03/21/2019
Imagine if a polar vortex met a bomb cyclone over New York City and froze the Empire State building solid - you would have a 1,200 foot icicle in the heart of the big apple. Now imagine setting out to climb that frozen skyscraper…blindfolded. Climbing with Joseph Hobby, my blind friend Erik Weihenmayer and I took advantage of a big winter in the Northeast to have a crack at La Pomme d’Or. This is a mega classic ice climb that forms along the wall of the 2,000 foot deep gorge of the Haute Gorge National Park in Quebec Canada. Having our plans foiled twice before this was surely the season to get it done as the ice was thick and solid. What makes this climb unique to us as Colorado climbers is that it forms at such a low elevation and has a distinct golden color given by a combination of minerals and plant tannins in the runoff. The maple syrup colored ice has a particularly dense feel and a lower freezing point which gives it a very plastic like feel even in the colder Canadian temperatures. Arriving at the modest Auberge Le Relais des Haute Gorges hungry after a long day of travel, we were welcomed as the “two guys with the one guy” giving us lots of laughs over the days to come. Being the last building before the vastness of the national park we had low expectations of the food choices out here and joked that we’d be eating fried muskrat and pine-cone chips. But were amazed when the menu offered a delicious six course meal.
The next morning we made the drive into the park followed by a two and a half mile hike in subzero temperatures. This day gave us a chance to scope out the stunning route and cache our gear. It also served as a test for me having just received seven staples in my head along with a bruised if not broken coccyx from an accident while exercising at home. Thankfully the long walk, heavy pack, and helmet did not aggravate the injury and I would be good to go.
3:00 a.m. came way to soon and the temps way too low (for our liking) but what can you do but add a layer and get moving. So with our pockets full of snacks we headed up the trail headlamps blazing.
A large moose, perhaps the gatekeeper of the park let us by and soon we had recovered our cached gear. With the sun yet to rise our toes were freezing and we still had a long day ahead of us. We opted to start a fire in the small wood stove of a park refuge to dry out socks and warm toes. This took time but it allowed us to safely proceed to the climb, a setback of over an hour that would play out critically later.
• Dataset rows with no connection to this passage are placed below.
/-- Settles O27: `runs_reducing` and `runs_finish` from the accepted REDUCE; the root weighs what all roots weighed (V6). -/
theorem reduceFinishesAfterCountSteps : Obligations.ReduceFinishesAfterCountSteps := by
  unfold Obligations.ReduceFinishesAfterCountSteps
  intro s h hr h1 hh
  have hb := h.accepted hr h1
  have hmax := h.v3_count
  refine ⟨by omega, _, execReduce_next.2 (.inr (.inr ⟨hr, h1, rfl⟩)), fun k hk => ?merging, ?finish⟩
  case merging =>
    obtain ⟨u, hu, hred⟩ := runs_reducing hb rfl hh hk
    exact ⟨u, hu, hred.busy, (hred.inv.v9 hred.busy).1, hred.count, hred.nnodes⟩
  case finish =>
    obtain ⟨u, n, moves, hred, hq, hn, hrun⟩ := runs_finish hb rfl hh
    have hcount : u.count = 1 := by rw [hred.count]; exact Nat.sub_sub_self h1
    have hroot : u.nnodes - 1 = s.nnodes + s.count - 2 := by rw [hred.nnodes]; dsimp only; omega
    have hweight : n.weight = u.total := by
      have hsum := hred.inv.v6_queue
      rw [hq, List.map_singleton, List.sum_singleton, weightAt_of_read hn] at hsum
      exact BitVec.eq_of_toNat_eq hsum
    exact ⟨_, n, hrun, rfl, hcount, rfl, hroot, hq, hn, hweight, hred.total, rfl⟩

/-! ## REDUCE as one step -/

/-- A merge step does not look at `PHASE` (R123). -/
theorem MergeRel.with_phase {s t : State} (h : MergeRel s t) (p : Phase) :
    MergeRel { s with phase := p } { t with phase := p } := by
  obtain ⟨a, b, na, nb, ha, hb, hna, hnb, e⟩ := h
  refine ⟨a, b, na, nb, ha, hb, hna, hnb, ?_⟩
  simp only [sameBlock_iff] at e ⊢
  simp_all

theorem MergeChain.with_phase {k : Nat} {s t : State} (h : MergeChain k s t) (p : Phase) :
    MergeChain k { s with phase := p } { t with phase := p } := by
  induction h with
  | done e => exact .done (by simp only [sameBlock_iff] at e ⊢; simp_all)
  | more hrel _ ih => exact .more (hrel.with_phase p) ih

/-- Settles O28: the merge steps of the run, seen as steps of the idle block, and the finish, which leaves it idle. -/
theorem reduceIsAtomicToTheHost : Obligations.ReduceIsAtomicToTheHost := by
  unfold Obligations.ReduceIsAtomicToTheHost
  intro s h hr h1 hh
  have hb := h.accepted hr h1
  refine ⟨execReduce_next.2 (.inr (.inr ⟨hr, h1, rfl⟩)), fun k hk => ?merging, ?finish⟩
  case merging =>
    obtain ⟨v, hv, hred⟩ := runs_reducing hb rfl hh hk
    exact ⟨v, hv, by simp [cmdReady, hred.busy], (hred.inv.v9 hred.busy).1, resetBlock_sameBlock v⟩
  case finish =>
    obtain ⟨u, n, moves, hred, hq, hn, hrun⟩ := runs_finish hb rfl hh
    have hchain := hred.chain.with_phase s.phase
    exact ⟨_, _, n, _, hchain, hq, hn, hrun, rfl⟩

end Sys2Proof.Machine
end

section
/-! The trees in the store (41_reduction.md R127, R129): the nodes, leaves and codes under a node counted, every record under
the one root of a result, and the weighted path length. -/

namespace Sys2Proof.Machine

/-! ## Counting what lies under a node -/

/-- A tree of `n` leaves has `2 * n - 1` nodes. -/
theorem StateInv.nodesUnder_length {s : State} (h : StateInv s) : ∀ i < s.nnodes,
    (nodesUnder s.node i).length + 1 = 2 * (leavesUnder s.node i).length := by
  refine h.tree_induction (fun i b w hr => ?_) (fun i l r w hr ihl ihr => ?_)
  · simp [nodesUnder_leaf hr, leavesUnder_leaf hr]
  · rw [nodesUnder_internal h.v5 hr, leavesUnder_internal h.v5 hr, List.length_cons, List.length_append,
      List.length_append]
    omega

/-- There is a leaf under every node. -/
theorem StateInv.leavesUnder_length_pos {s : State} (h : StateInv s) {i : Nat} (hi : i < s.nnodes) :
    1 ≤ (leavesUnder s.node i).length := by
  have := h.nodesUnder_length i hi
  omega

/-- Under an Internal node there are two leaves or more, under a Leaf there is one. -/
theorem StateInv.two_le_leavesUnder_iff {s : State} (h : StateInv s) {i : Nat} (hi : i < s.nnodes) :
    (∃ l r w, s.node.read i = some (.internal l r w)) ↔ 2 ≤ (leavesUnder s.node i).length := by
  obtain ⟨n, hn⟩ := Option.isSome_iff_exists.1 ((h.stored i).2 hi)
  cases n with
  | leaf b w => simp [hn, leavesUnder_leaf hn]
  | internal l r w =>
    obtain ⟨hl, hr⟩ := h.v5 i l r w hn
    have hlpos := h.leavesUnder_length_pos (i := l) (by omega)
    have hrpos := h.leavesUnder_length_pos (i := r) (by omega)
    rw [leavesUnder_internal h.v5 hn, List.length_append]
    exact iff_of_true ⟨l, r, w, hn⟩ (by omega)

/-- A code is shorter than the number of leaves under the node: each bit leaves a leaf on the other side. -/
theorem StateInv.code_length_lt {s : State} (h : StateInv s) : ∀ i < s.nnodes,
    ∀ e ∈ codes s.node i, e.code.length < (leavesUnder s.node i).length := by
  refine h.tree_induction (fun i b w hr => ?_) (fun i l r w hr ihl ihr => ?_)
  · simp [codes_leaf hr, leavesUnder_leaf hr]
  · have hi := h.read_lt hr
    obtain ⟨hl, hr'⟩ := h.v5 i l r w hr
    have hlpos := h.leavesUnder_length_pos (i := l) (by omega)
    have hrpos := h.leavesUnder_length_pos (i := r) (by omega)
    intro e he
    rw [codes_internal h.v5 hr, List.mem_append, List.mem_map, List.mem_map] at he
    rw [leavesUnder_internal h.v5 hr, List.length_append]
    rcases he with ⟨d, hd, rfl⟩ | ⟨d, hd, rfl⟩
    · have := ihl d hd
      rw [List.length_cons]; omega
    · have := ihr d hd
      rw [List.length_cons]; omega

theorem StateInv.nodesUnder_lt {s : State} (h : StateInv s) : ∀ i < s.nnodes, ∀ j ∈ nodesUnder s.node i, j < s.nnodes := by
  refine h.tree_induction (fun i b w hr => ?_) (fun i l r w hr ihl ihr => ?_)
  · simpa [nodesUnder_leaf hr] using h.read_lt hr
  · rw [nodesUnder_internal h.v5 hr]
    simp only [List.mem_cons, List.mem_append]
    rintro j (rfl | hj | hj)
    · exact h.read_lt hr
    · exact ihl j hj
    · exact ihr j hj

/-- A node in use is under itself. -/
theorem StateInv.mem_nodesUnder_self {s : State} (h : StateInv s) {i : Nat} (hi : i < s.nnodes) :
    i ∈ nodesUnder s.node i := by
  obtain ⟨n, hn⟩ := Option.isSome_iff_exists.1 ((h.stored i).2 hi)
  cases n with
  | leaf b w => simp [nodesUnder_leaf hn]
  | internal l r w => simp [nodesUnder_internal h.v5 hn]

/-- A child of a node under `i` is under `i`. -/
theorem StateInv.child_mem_nodesUnder {s : State} (h : StateInv s) {k j : Nat} (hpar : IsParent s.node k j) : ∀ i < s.nnodes,
    k ∈ nodesUnder s.node i → j ∈ nodesUnder s.node i := by
  obtain ⟨l, r, w, hk, hj⟩ := hpar
  have hkn := h.read_lt hk
  obtain ⟨hl, hr⟩ := h.v5 k l r w hk
  have hself : j ∈ nodesUnder s.node k := by
    have hlself := h.mem_nodesUnder_self (i := l) (by omega)
    have hrself := h.mem_nodesUnder_self (i := r) (by omega)
    rw [nodesUnder_internal h.v5 hk]
    rcases hj with rfl | rfl <;> simp [hlself, hrself]
  refine h.tree_induction (fun i b x hi => ?_) (fun i l' r' x hi ihl ihr => ?_)
  · rw [nodesUnder_leaf hi, List.mem_singleton]
    rintro rfl
    simp [hk] at hi
  · intro hmem
    rw [nodesUnder_internal h.v5 hi, List.mem_cons, List.mem_append] at hmem
    rcases hmem with rfl | hmem | hmem
    · exact hself
    · rw [nodesUnder_internal h.v5 hi]; simp [ihl hmem]
    · rw [nodesUnder_internal h.v5 hi]; simp [ihr hmem]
A machette’ would have been nice for the overgrown approach but thanks to the snow covering the large boulder field we were soon up the two hundred foot first pitch - only five more to go. Joseph did a good job of picking his way through the mixed blocks of rock in the next section getting us to a series of ginger ale colored steps that finished the second two hundred feet. This was the crux of the day since it didn’t allow Erik to swing and kick in a straightforward manner at the ice rather scratch, skate and claw at a mix of rock, mud, snow, ice and a few frozen branches with crampons and gloved hands. The vertical hard ice levels the playing field for a blind climber as he can better predict what each strike of the tool and each kick of the crampon will find. Hopefully they won’t find the ropes! That is my job. Climb above Erik, make noise and give directions as to where he should go and let him know when he is dangerously close to hitting the rope. I of course have to be extra careful to not fall and stick a crampon in his face or to dislodge ice onto him as he climbs. It adds a bit of stress for both of us and forces me to climb in a less natural manner.
The next pitches were dead vertical and were akin to climbing the side of a mug of an overflowing root beer float - cold, frothy, golden brown just not as sweet. Hours had gone by and with just one section left darkness caught us. Being unfamiliar with the route and due to the remoteness of it we decided to call it and rappel down. Leading in the dark after an exhausting day was not something any of us felt up to even though Erik was well suited for that. Holes drilled in the ice, rope fed through, headlamps on, we began the job of making multiple 200 foot rappels down the appearingly whiskey soaked ice. The break earlier in the day had perhaps cost us the tip top of the climb, but I think it did save our toes. The ice will melt away, but it will be back and perhaps so will we.